**GIVEN RECORDS:**

-- ==== Sys2Proof/Laws/State.lean ====
section
/-! SUPPORT. One lemma for each component of the state and each update of it, so that no later proof unfolds a record
update. -/

namespace Sys2Proof.Machine

/-! ### Replacing one component -/

@[simp] theorem withCpu_cpu (s : State) (z : Cpu) : (s.withCpu z).cpu = z := rfl
@[simp] theorem withCpu_cpuBus (s : State) (z : Cpu) : (s.withCpu z).cpuBus = s.cpuBus := rfl
@[simp] theorem withCpu_ppuBus (s : State) (z : Cpu) : (s.withCpu z).ppuBus = s.ppuBus := rfl
@[simp] theorem withCpu_bufs (s : State) (z : Cpu) : (s.withCpu z).bufs = s.bufs := rfl
@[simp] theorem withCpu_ppu (s : State) (z : Cpu) : (s.withCpu z).ppu = s.ppu := rfl
@[simp] theorem withCpu_plat (s : State) (z : Cpu) : (s.withCpu z).plat = s.plat := rfl
@[simp] theorem withCpu_withCpu (s : State) (y z : Cpu) : (s.withCpu y).withCpu z = s.withCpu z := rfl
@[simp] theorem withCpu_self (s : State) : s.withCpu s.cpu = s := rfl

@[simp] theorem withCpuBus_cpu (s : State) (z : AddressSpace CpuCallback) : (s.withCpuBus z).cpu = s.cpu := rfl
@[simp] theorem withCpuBus_cpuBus (s : State) (z : AddressSpace CpuCallback) : (s.withCpuBus z).cpuBus = z := rfl
@[simp] theorem withCpuBus_ppuBus (s : State) (z : AddressSpace CpuCallback) : (s.withCpuBus z).ppuBus = s.ppuBus := rfl
@[simp] theorem withCpuBus_bufs (s : State) (z : AddressSpace CpuCallback) : (s.withCpuBus z).bufs = s.bufs := rfl
@[simp] theorem withCpuBus_ppu (s : State) (z : AddressSpace CpuCallback) : (s.withCpuBus z).ppu = s.ppu := rfl
@[simp] theorem withCpuBus_plat (s : State) (z : AddressSpace CpuCallback) : (s.withCpuBus z).plat = s.plat := rfl
@[simp] theorem withCpuBus_withCpuBus (s : State) (y z : AddressSpace CpuCallback) : (s.withCpuBus y).withCpuBus z = s.withCpuBus z := rfl
@[simp] theorem withCpuBus_self (s : State) : s.withCpuBus s.cpuBus = s := rfl

@[simp] theorem withPpuBus_cpu (s : State) (z : AddressSpace PpuCallback) : (s.withPpuBus z).cpu = s.cpu := rfl
@[simp] theorem withPpuBus_cpuBus (s : State) (z : AddressSpace PpuCallback) : (s.withPpuBus z).cpuBus = s.cpuBus := rfl
@[simp] theorem withPpuBus_ppuBus (s : State) (z : AddressSpace PpuCallback) : (s.withPpuBus z).ppuBus = z := rfl
@[simp] theorem withPpuBus_bufs (s : State) (z : AddressSpace PpuCallback) : (s.withPpuBus z).bufs = s.bufs := rfl
@[simp] theorem withPpuBus_ppu (s : State) (z : AddressSpace PpuCallback) : (s.withPpuBus z).ppu = s.ppu := rfl
@[simp] theorem withPpuBus_plat (s : State) (z : AddressSpace PpuCallback) : (s.withPpuBus z).plat = s.plat := rfl
@[simp] theorem withPpuBus_withPpuBus (s : State) (y z : AddressSpace PpuCallback) : (s.withPpuBus y).withPpuBus z = s.withPpuBus z := rfl
@[simp] theorem withPpuBus_self (s : State) : s.withPpuBus s.ppuBus = s := rfl

@[simp] theorem withBufs_cpu (s : State) (z : List Buffer) : (s.withBufs z).cpu = s.cpu := rfl
@[simp] theorem withBufs_cpuBus (s : State) (z : List Buffer) : (s.withBufs z).cpuBus = s.cpuBus := rfl
@[simp] theorem withBufs_ppuBus (s : State) (z : List Buffer) : (s.withBufs z).ppuBus = s.ppuBus := rfl
@[simp] theorem withBufs_bufs (s : State) (z : List Buffer) : (s.withBufs z).bufs = z := rfl
@[simp] theorem withBufs_ppu (s : State) (z : List Buffer) : (s.withBufs z).ppu = s.ppu := rfl
@[simp] theorem withBufs_plat (s : State) (z : List Buffer) : (s.withBufs z).plat = s.plat := rfl
@[simp] theorem withBufs_withBufs (s : State) (y z : List Buffer) : (s.withBufs y).withBufs z = s.withBufs z := rfl
@[simp] theorem withBufs_self (s : State) : s.withBufs s.bufs = s := rfl

@[simp] theorem withPpu_cpu (s : State) (z : Ppu) : (s.withPpu z).cpu = s.cpu := rfl
@[simp] theorem withPpu_cpuBus (s : State) (z : Ppu) : (s.withPpu z).cpuBus = s.cpuBus := rfl
@[simp] theorem withPpu_ppuBus (s : State) (z : Ppu) : (s.withPpu z).ppuBus = s.ppuBus := rfl
@[simp] theorem withPpu_bufs (s : State) (z : Ppu) : (s.withPpu z).bufs = s.bufs := rfl
@[simp] theorem withPpu_ppu (s : State) (z : Ppu) : (s.withPpu z).ppu = z := rfl
@[simp] theorem withPpu_plat (s : State) (z : Ppu) : (s.withPpu z).plat = s.plat := rfl
@[simp] theorem withPpu_withPpu (s : State) (y z : Ppu) : (s.withPpu y).withPpu z = s.withPpu z := rfl
@[simp] theorem withPpu_self (s : State) : s.withPpu s.ppu = s := rfl

@[simp] theorem withPlat_cpu (s : State) (z : Platform) : (s.withPlat z).cpu = s.cpu := rfl
@[simp] theorem withPlat_cpuBus (s : State) (z : Platform) : (s.withPlat z).cpuBus = s.cpuBus := rfl
@[simp] theorem withPlat_ppuBus (s : State) (z : Platform) : (s.withPlat z).ppuBus = s.ppuBus := rfl
@[simp] theorem withPlat_bufs (s : State) (z : Platform) : (s.withPlat z).bufs = s.bufs := rfl
@[simp] theorem withPlat_ppu (s : State) (z : Platform) : (s.withPlat z).ppu = s.ppu := rfl
@[simp] theorem withPlat_plat (s : State) (z : Platform) : (s.withPlat z).plat = z := rfl
@[simp] theorem withPlat_withPlat (s : State) (y z : Platform) : (s.withPlat y).withPlat z = s.withPlat z := rfl
@[simp] theorem withPlat_self (s : State) : s.withPlat s.plat = s := rfl

/-! ### CPU register updates -/

@[simp] theorem setA_cpu (s : State) (v : Byte) : (s.setA v).cpu = { s.cpu with a := v } := rfl
@[simp] theorem setA_cpuBus (s : State) (v : Byte) : (s.setA v).cpuBus = s.cpuBus := rfl
@[simp] theorem setA_ppuBus (s : State) (v : Byte) : (s.setA v).ppuBus = s.ppuBus := rfl
@[simp] theorem setA_bufs (s : State) (v : Byte) : (s.setA v).bufs = s.bufs := rfl
@[simp] theorem setA_ppu (s : State) (v : Byte) : (s.setA v).ppu = s.ppu := rfl
@[simp] theorem setA_plat (s : State) (v : Byte) : (s.setA v).plat = s.plat := rfl

@[simp] theorem setX_cpu (s : State) (v : Byte) : (s.setX v).cpu = { s.cpu with x := v } := rfl
@[simp] theorem setX_cpuBus (s : State) (v : Byte) : (s.setX v).cpuBus = s.cpuBus := rfl
@[simp] theorem setX_ppuBus (s : State) (v : Byte) : (s.setX v).ppuBus = s.ppuBus := rfl
@[simp] theorem setX_bufs (s : State) (v : Byte) : (s.setX v).bufs = s.bufs := rfl
@[simp] theorem setX_ppu (s : State) (v : Byte) : (s.setX v).ppu = s.ppu := rfl
@[simp] theorem setX_plat (s : State) (v : Byte) : (s.setX v).plat = s.plat := rfl

@[simp] theorem setY_cpu (s : State) (v : Byte) : (s.setY v).cpu = { s.cpu with y := v } := rfl
@[simp] theorem setY_cpuBus (s : State) (v : Byte) : (s.setY v).cpuBus = s.cpuBus := rfl
@[simp] theorem setY_ppuBus (s : State) (v : Byte) : (s.setY v).ppuBus = s.ppuBus := rfl
@[simp] theorem setY_bufs (s : State) (v : Byte) : (s.setY v).bufs = s.bufs := rfl
@[simp] theorem setY_ppu (s : State) (v : Byte) : (s.setY v).ppu = s.ppu := rfl
@[simp] theorem setY_plat (s : State) (v : Byte) : (s.setY v).plat = s.plat := rfl

@[simp] theorem setSP_cpu (s : State) (v : Byte) : (s.setSP v).cpu = { s.cpu with sp := v } := rfl
@[simp] theorem setSP_cpuBus (s : State) (v : Byte) : (s.setSP v).cpuBus = s.cpuBus := rfl
@[simp] theorem setSP_ppuBus (s : State) (v : Byte) : (s.setSP v).ppuBus = s.ppuBus := rfl
@[simp] theorem setSP_bufs (s : State) (v : Byte) : (s.setSP v).bufs = s.bufs := rfl
@[simp] theorem setSP_ppu (s : State) (v : Byte) : (s.setSP v).ppu = s.ppu := rfl
@[simp] theorem setSP_plat (s : State) (v : Byte) : (s.setSP v).plat = s.plat := rfl

@[simp] theorem setP_cpu (s : State) (v : Byte) : (s.setP v).cpu = { s.cpu with p := v } := rfl
@[simp] theorem setP_cpuBus (s : State) (v : Byte) : (s.setP v).cpuBus = s.cpuBus := rfl
@[simp] theorem setP_ppuBus (s : State) (v : Byte) : (s.setP v).ppuBus = s.ppuBus := rfl
@[simp] theorem setP_bufs (s : State) (v : Byte) : (s.setP v).bufs = s.bufs := rfl
@[simp] theorem setP_ppu (s : State) (v : Byte) : (s.setP v).ppu = s.ppu := rfl
@[simp] theorem setP_plat (s : State) (v : Byte) : (s.setP v).plat = s.plat := rfl

@[simp] theorem setPC_cpu (s : State) (v : Addr) : (s.setPC v).cpu = { s.cpu with pc := v } := rfl
@[simp] theorem setPC_cpuBus (s : State) (v : Addr) : (s.setPC v).cpuBus = s.cpuBus := rfl
@[simp] theorem setPC_ppuBus (s : State) (v : Addr) : (s.setPC v).ppuBus = s.ppuBus := rfl
@[simp] theorem setPC_bufs (s : State) (v : Addr) : (s.setPC v).bufs = s.bufs := rfl
@[simp] theorem setPC_ppu (s : State) (v : Addr) : (s.setPC v).ppu = s.ppu := rfl
@[simp] theorem setPC_plat (s : State) (v : Addr) : (s.setPC v).plat = s.plat := rfl

@[simp] theorem setCrossed_cpu (s : State) (v : Bool) : (s.setCrossed v).cpu = { s.cpu with pageCrossed := v } := rfl
@[simp] theorem setCrossed_cpuBus (s : State) (v : Bool) : (s.setCrossed v).cpuBus = s.cpuBus := rfl
@[simp] theorem setCrossed_ppuBus (s : State) (v : Bool) : (s.setCrossed v).ppuBus = s.ppuBus := rfl
@[simp] theorem setCrossed_bufs (s : State) (v : Bool) : (s.setCrossed v).bufs = s.bufs := rfl
@[simp] theorem setCrossed_ppu (s : State) (v : Bool) : (s.setCrossed v).ppu = s.ppu := rfl
@[simp] theorem setCrossed_plat (s : State) (v : Bool) : (s.setCrossed v).plat = s.plat := rfl

@[simp] theorem charge_cpu (s : State) (v : Nat) : (s.charge v).cpu = { s.cpu with cyc := s.cpu.cyc + v } := rfl
@[simp] theorem charge_cpuBus (s : State) (v : Nat) : (s.charge v).cpuBus = s.cpuBus := rfl
@[simp] theorem charge_ppuBus (s : State) (v : Nat) : (s.charge v).ppuBus = s.ppuBus := rfl
@[simp] theorem charge_bufs (s : State) (v : Nat) : (s.charge v).bufs = s.bufs := rfl
@[simp] theorem charge_ppu (s : State) (v : Nat) : (s.charge v).ppu = s.ppu := rfl
@[simp] theorem charge_plat (s : State) (v : Nat) : (s.charge v).plat = s.plat := rfl

@[simp] theorem setZN_cpu (s : State) (v : Byte) : (s.setZN v).cpu = { s.cpu with p := Machine.setZN v s.cpu.p } := rfl
@[simp] theorem setZN_cpuBus (s : State) (v : Byte) : (s.setZN v).cpuBus = s.cpuBus := rfl
@[simp] theorem setZN_ppuBus (s : State) (v : Byte) : (s.setZN v).ppuBus = s.ppuBus := rfl
@[simp] theorem setZN_bufs (s : State) (v : Byte) : (s.setZN v).bufs = s.bufs := rfl
@[simp] theorem setZN_ppu (s : State) (v : Byte) : (s.setZN v).ppu = s.ppu := rfl
@[simp] theorem setZN_plat (s : State) (v : Byte) : (s.setZN v).plat = s.plat := rfl

/-- Two states are equal when their six components are. -/
theorem state_ext {s t : State} (h1 : s.cpu = t.cpu) (h2 : s.cpuBus = t.cpuBus) (h3 : s.ppuBus = t.ppuBus)
    (h4 : s.bufs = t.bufs) (h5 : s.ppu = t.ppu) (h6 : s.plat = t.plat) : s = t := by
  cases s; cases t; simp_all

end Sys2Proof.Machine
end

**WORK REQUEST:**
Would you copy, unchanged, the stretch of the records above that begins at the line containing "theorem setZN_cpu (s" and ends at the line containing "(s.setZN v).ppuBus = s.ppuBus := rfl", and only that?

**REPLY:**
@[simp] theorem setZN_cpu (s : State) (v : Byte) : (s.setZN v).cpu = { s.cpu with p := Machine.setZN v s.cpu.p } := rfl
@[simp] theorem setZN_cpuBus (s : State) (v : Byte) : (s.setZN v).cpuBus = s.cpuBus := rfl
@[simp] theorem setZN_ppuBus (s : State) (v : Byte) : (s.setZN v).ppuBus = s.ppuBus := rfl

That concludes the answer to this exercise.